§ Exercise instructions
Find the lines below that include the word "alerts" and state how many there are, adding nothing.

*** Data for the task Section Begins ***

/-! ## sentInFlight -/

@[simp] theorem State.sentInFlight_station (s : State) (u : LabelUpdate) :
    (s.sentInFlight u).station = s.station := rfl
@[simp] theorem State.sentInFlight_tick (s : State) (u : LabelUpdate) : (s.sentInFlight u).tick = s.tick := rfl
@[simp] theorem State.sentInFlight_agingDue (s : State) (u : LabelUpdate) :
    (s.sentInFlight u).agingDue = s.agingDue := rfl
@[simp] theorem State.sentInFlight_links (s : State) (u : LabelUpdate) : (s.sentInFlight u).links = s.links := rfl
@[simp] theorem State.sentInFlight_egress (s : State) (u : LabelUpdate) : (s.sentInFlight u).egress = s.egress := rfl
@[simp] theorem State.sentInFlight_ports (s : State) (u : LabelUpdate) : (s.sentInFlight u).ports = s.ports := rfl
@[simp] theorem State.sentInFlight_office (s : State) (u : LabelUpdate) : (s.sentInFlight u).office = s.office := rfl
@[simp] theorem State.sentInFlight_classifier (s : State) (u : LabelUpdate) :
    (s.sentInFlight u).classifier = s.classifier := rfl
@[simp] theorem State.sentInFlight_uplink (s : State) (u : LabelUpdate) : (s.sentInFlight u).uplink = s.uplink := rfl
@[simp] theorem State.sentInFlight_meters (s : State) (u : LabelUpdate) : (s.sentInFlight u).meters = s.meters := rfl
@[simp] theorem State.sentInFlight_thresholds (s : State) (u : LabelUpdate) :
    (s.sentInFlight u).thresholds = s.thresholds := rfl
@[simp] theorem State.sentInFlight_guest (s : State) (u : LabelUpdate) : (s.sentInFlight u).guest = s.guest := rfl
@[simp] theorem State.sentInFlight_tills (s : State) (u : LabelUpdate) : (s.sentInFlight u).tills = s.tills := rfl
@[simp] theorem State.sentInFlight_tracker (s : State) (u : LabelUpdate) :
    (s.sentInFlight u).tracker = s.tracker := rfl
@[simp] theorem State.sentInFlight_journal (s : State) (u : LabelUpdate) :
    (s.sentInFlight u).journal = s.journal := rfl
@[simp] theorem State.sentInFlight_pool (s : State) (u : LabelUpdate) : (s.sentInFlight u).pool = s.pool := rfl
@[simp] theorem State.sentInFlight_night (s : State) (u : LabelUpdate) : (s.sentInFlight u).night = s.night := rfl
@[simp] theorem State.sentInFlight_clock (s : State) (u : LabelUpdate) : (s.sentInFlight u).clock = s.clock := rfl
@[simp] theorem State.sentInFlight_schedule (s : State) (u : LabelUpdate) :
    (s.sentInFlight u).schedule = s.schedule := rfl
@[simp] theorem State.sentInFlight_levels (s : State) (u : LabelUpdate) : (s.sentInFlight u).levels = s.levels := rfl
@[simp] theorem State.sentInFlight_counters (s : State) (u : LabelUpdate) :
    (s.sentInFlight u).counters = s.counters := rfl
@[simp] theorem State.sentInFlight_alerts (s : State) (u : LabelUpdate) : (s.sentInFlight u).alerts = s.alerts := rfl
@[simp] theorem State.sentInFlight_agent (s : State) (u : LabelUpdate) : (s.sentInFlight u).agent = s.agent := rfl
@[simp] theorem State.sentInFlight_freeSerial (s : State) (u : LabelUpdate) :
    (s.sentInFlight u).freeSerial = s.freeSerial := rfl
@[simp] theorem State.sentInFlight_pending (s : State) (u : LabelUpdate) :
    (s.sentInFlight u).pending = s.pending := rfl

/-! ## landed -/

@[simp] theorem State.landed_station (s : State) (n : BitVec 24) : (s.landed n).station = s.station := rfl
@[simp] theorem State.landed_tick (s : State) (n : BitVec 24) : (s.landed n).tick = s.tick := rfl
@[simp] theorem State.landed_agingDue (s : State) (n : BitVec 24) : (s.landed n).agingDue = s.agingDue := rfl
@[simp] theorem State.landed_links (s : State) (n : BitVec 24) : (s.landed n).links = s.links := rfl
@[simp] theorem State.landed_egress (s : State) (n : BitVec 24) : (s.landed n).egress = s.egress := rfl
@[simp] theorem State.landed_ports (s : State) (n : BitVec 24) : (s.landed n).ports = s.ports := rfl
@[simp] theorem State.landed_office (s : State) (n : BitVec 24) : (s.landed n).office = s.office := rfl
@[simp] theorem State.landed_classifier (s : State) (n : BitVec 24) : (s.landed n).classifier = s.classifier := rfl
@[simp] theorem State.landed_uplink (s : State) (n : BitVec 24) : (s.landed n).uplink = s.uplink := rfl
@[simp] theorem State.landed_meters (s : State) (n : BitVec 24) : (s.landed n).meters = s.meters := rfl
@[simp] theorem State.landed_thresholds (s : State) (n : BitVec 24) : (s.landed n).thresholds = s.thresholds := rfl
@[simp] theorem State.landed_guest (s : State) (n : BitVec 24) : (s.landed n).guest = s.guest := rfl
@[simp] theorem State.landed_tills (s : State) (n : BitVec 24) : (s.landed n).tills = s.tills := rfl
@[simp] theorem State.landed_tracker (s : State) (n : BitVec 24) : (s.landed n).tracker = s.tracker := rfl
@[simp] theorem State.landed_journal (s : State) (n : BitVec 24) : (s.landed n).journal = s.journal := rfl
@[simp] theorem State.landed_pool (s : State) (n : BitVec 24) : (s.landed n).pool = s.pool := rfl
@[simp] theorem State.landed_night (s : State) (n : BitVec 24) : (s.landed n).night = s.night := rfl
@[simp] theorem State.landed_label (s : State) (n : BitVec 24) :
    (s.landed n).label = { s.label with inFlight := s.label.inFlight.eraseP (·.number == n) } := rfl
@[simp] theorem State.landed_clock (s : State) (n : BitVec 24) : (s.landed n).clock = s.clock := rfl
@[simp] theorem State.landed_schedule (s : State) (n : BitVec 24) : (s.landed n).schedule = s.schedule := rfl
@[simp] theorem State.landed_levels (s : State) (n : BitVec 24) : (s.landed n).levels = s.levels := rfl
@[simp] theorem State.landed_counters (s : State) (n : BitVec 24) : (s.landed n).counters = s.counters := rfl
@[simp] theorem State.landed_alerts (s : State) (n : BitVec 24) : (s.landed n).alerts = s.alerts := rfl
@[simp] theorem State.landed_agent (s : State) (n : BitVec 24) : (s.landed n).agent = s.agent := rfl
@[simp] theorem State.landed_freeSerial (s : State) (n : BitVec 24) : (s.landed n).freeSerial = s.freeSerial := rfl
@[simp] theorem State.landed_pending (s : State) (n : BitVec 24) : (s.landed n).pending = s.pending := rfl

/-! ## withPorts -/

@[simp] theorem State.withPorts_station (s : State) (p : PortSettings) : (s.withPorts p).station = s.station := rfl
@[simp] theorem State.withPorts_tick (s : State) (p : PortSettings) : (s.withPorts p).tick = s.tick := rfl
@[simp] theorem State.withPorts_agingDue (s : State) (p : PortSettings) : (s.withPorts p).agingDue = s.agingDue := rfl
@[simp] theorem State.withPorts_links (s : State) (p : PortSettings) : (s.withPorts p).links = s.links := rfl
@[simp] theorem State.withPorts_egress (s : State) (p : PortSettings) : (s.withPorts p).egress = s.egress := rfl
@[simp] theorem State.withPorts_ports (s : State) (p : PortSettings) : (s.withPorts p).ports = p := rfl
@[simp] theorem State.withPorts_office (s : State) (p : PortSettings) : (s.withPorts p).office = s.office := rfl
@[simp] theorem State.withPorts_classifier (s : State) (p : PortSettings) :
    (s.withPorts p).classifier = s.classifier := rfl
@[simp] theorem State.withPorts_uplink (s : State) (p : PortSettings) : (s.withPorts p).uplink = s.uplink := rfl
@[simp] theorem State.withPorts_meters (s : State) (p : PortSettings) : (s.withPorts p).meters = s.meters := rfl
@[simp] theorem State.withPorts_thresholds (s : State) (p : PortSettings) :
    (s.withPorts p).thresholds = s.thresholds := rfl
@[simp] theorem State.withPorts_guest (s : State) (p : PortSettings) : (s.withPorts p).guest = s.guest := rfl
@[simp] theorem State.withPorts_tills (s : State) (p : PortSettings) : (s.withPorts p).tills = s.tills := rfl
@[simp] theorem State.withPorts_tracker (s : State) (p : PortSettings) : (s.withPorts p).tracker = s.tracker := rfl
@[simp] theorem State.withPorts_journal (s : State) (p : PortSettings) : (s.withPorts p).journal = s.journal := rfl
@[simp] theorem State.withPorts_pool (s : State) (p : PortSettings) : (s.withPorts p).pool = s.pool := rfl
@[simp] theorem State.withPorts_night (s : State) (p : PortSettings) : (s.withPorts p).night = s.night := rfl
@[simp] theorem State.withPorts_label (s : State) (p : PortSettings) : (s.withPorts p).label = s.label := rfl
@[simp] theorem State.withPorts_clock (s : State) (p : PortSettings) : (s.withPorts p).clock = s.clock := rfl
@[simp] theorem State.withPorts_schedule (s : State) (p : PortSettings) : (s.withPorts p).schedule = s.schedule := rfl
@[simp] theorem State.withPorts_levels (s : State) (p : PortSettings) : (s.withPorts p).levels = s.levels := rfl
@[simp] theorem State.withPorts_counters (s : State) (p : PortSettings) : (s.withPorts p).counters = s.counters := rfl
@[simp] theorem State.withPorts_agent (s : State) (p : PortSettings) : (s.withPorts p).agent = s.agent := rfl
@[simp] theorem State.withPorts_freeSerial (s : State) (p : PortSettings) :
    (s.withPorts p).freeSerial = s.freeSerial := rfl
@[simp] theorem State.withPorts_pending (s : State) (p : PortSettings) : (s.withPorts p).pending = s.pending := rfl

/-! ## withBank -/

@[simp] theorem State.withBank_station (s : State) (i : BankId) (b : Bank) :
    (s.withBank i b).station = s.station := rfl
@[simp] theorem State.withBank_tick (s : State) (i : BankId) (b : Bank) : (s.withBank i b).tick = s.tick := rfl
@[simp] theorem State.withBank_agingDue (s : State) (i : BankId) (b : Bank) :
    (s.withBank i b).agingDue = s.agingDue := rfl
@[simp] theorem State.withBank_links (s : State) (i : BankId) (b : Bank) : (s.withBank i b).links = s.links := rfl
@[simp] theorem State.withBank_egress (s : State) (i : BankId) (b : Bank) : (s.withBank i b).egress = s.egress := rfl
@[simp] theorem State.withBank_ports (s : State) (i : BankId) (b : Bank) : (s.withBank i b).ports = s.ports := rfl
@[simp] theorem State.withBank_office (s : State) (i : BankId) (b : Bank) : (s.withBank i b).office = s.office := rfl
@[simp] theorem State.withBank_classifier (s : State) (i : BankId) (b : Bank) :
    (s.withBank i b).classifier = s.classifier.setBank i b := rfl
@[simp] theorem State.withBank_uplink (s : State) (i : BankId) (b : Bank) : (s.withBank i b).uplink = s.uplink := rfl
@[simp] theorem State.withBank_meters (s : State) (i : BankId) (b : Bank) : (s.withBank i b).meters = s.meters := rfl
@[simp] theorem State.withBank_thresholds (s : State) (i : BankId) (b : Bank) :
    (s.withBank i b).thresholds = s.thresholds := rfl
@[simp] theorem State.withBank_guest (s : State) (i : BankId) (b : Bank) : (s.withBank i b).guest = s.guest := rfl
@[simp] theorem State.withBank_tills (s : State) (i : BankId) (b : Bank) : (s.withBank i b).tills = s.tills := rfl
@[simp] theorem State.withBank_tracker (s : State) (i : BankId) (b : Bank) :
    (s.withBank i b).tracker = s.tracker := rfl
@[simp] theorem State.withBank_journal (s : State) (i : BankId) (b : Bank) :
    (s.withBank i b).journal = s.journal := rfl
@[simp] theorem State.withBank_pool (s : State) (i : BankId) (b : Bank) : (s.withBank i b).pool = s.pool := rfl
@[simp] theorem State.withBank_night (s : State) (i : BankId) (b : Bank) : (s.withBank i b).night = s.night := rfl
@[simp] theorem State.withBank_label (s : State) (i : BankId) (b : Bank) : (s.withBank i b).label = s.label := rfl
@[simp] theorem State.withBank_clock (s : State) (i : BankId) (b : Bank) : (s.withBank i b).clock = s.clock := rfl
@[simp] theorem State.withBank_schedule (s : State) (i : BankId) (b : Bank) :
    (s.withBank i b).schedule = s.schedule := rfl
@[simp] theorem State.withBank_levels (s : State) (i : BankId) (b : Bank) : (s.withBank i b).levels = s.levels := rfl
@[simp] theorem State.withBank_counters (s : State) (i : BankId) (b : Bank) :
    (s.withBank i b).counters = s.counters := rfl
@[simp] theorem State.withBank_alerts (s : State) (i : BankId) (b : Bank) : (s.withBank i b).alerts = s.alerts := rfl
@[simp] theorem State.withBank_agent (s : State) (i : BankId) (b : Bank) : (s.withBank i b).agent = s.agent := rfl
@[simp] theorem State.withBank_freeSerial (s : State) (i : BankId) (b : Bank) :
    (s.withBank i b).freeSerial = s.freeSerial := rfl
@[simp] theorem State.withBank_pending (s : State) (i : BankId) (b : Bank) :
    (s.withBank i b).pending = s.pending := rfl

*** Data for the task Section Ends ***

§ Exercise result
3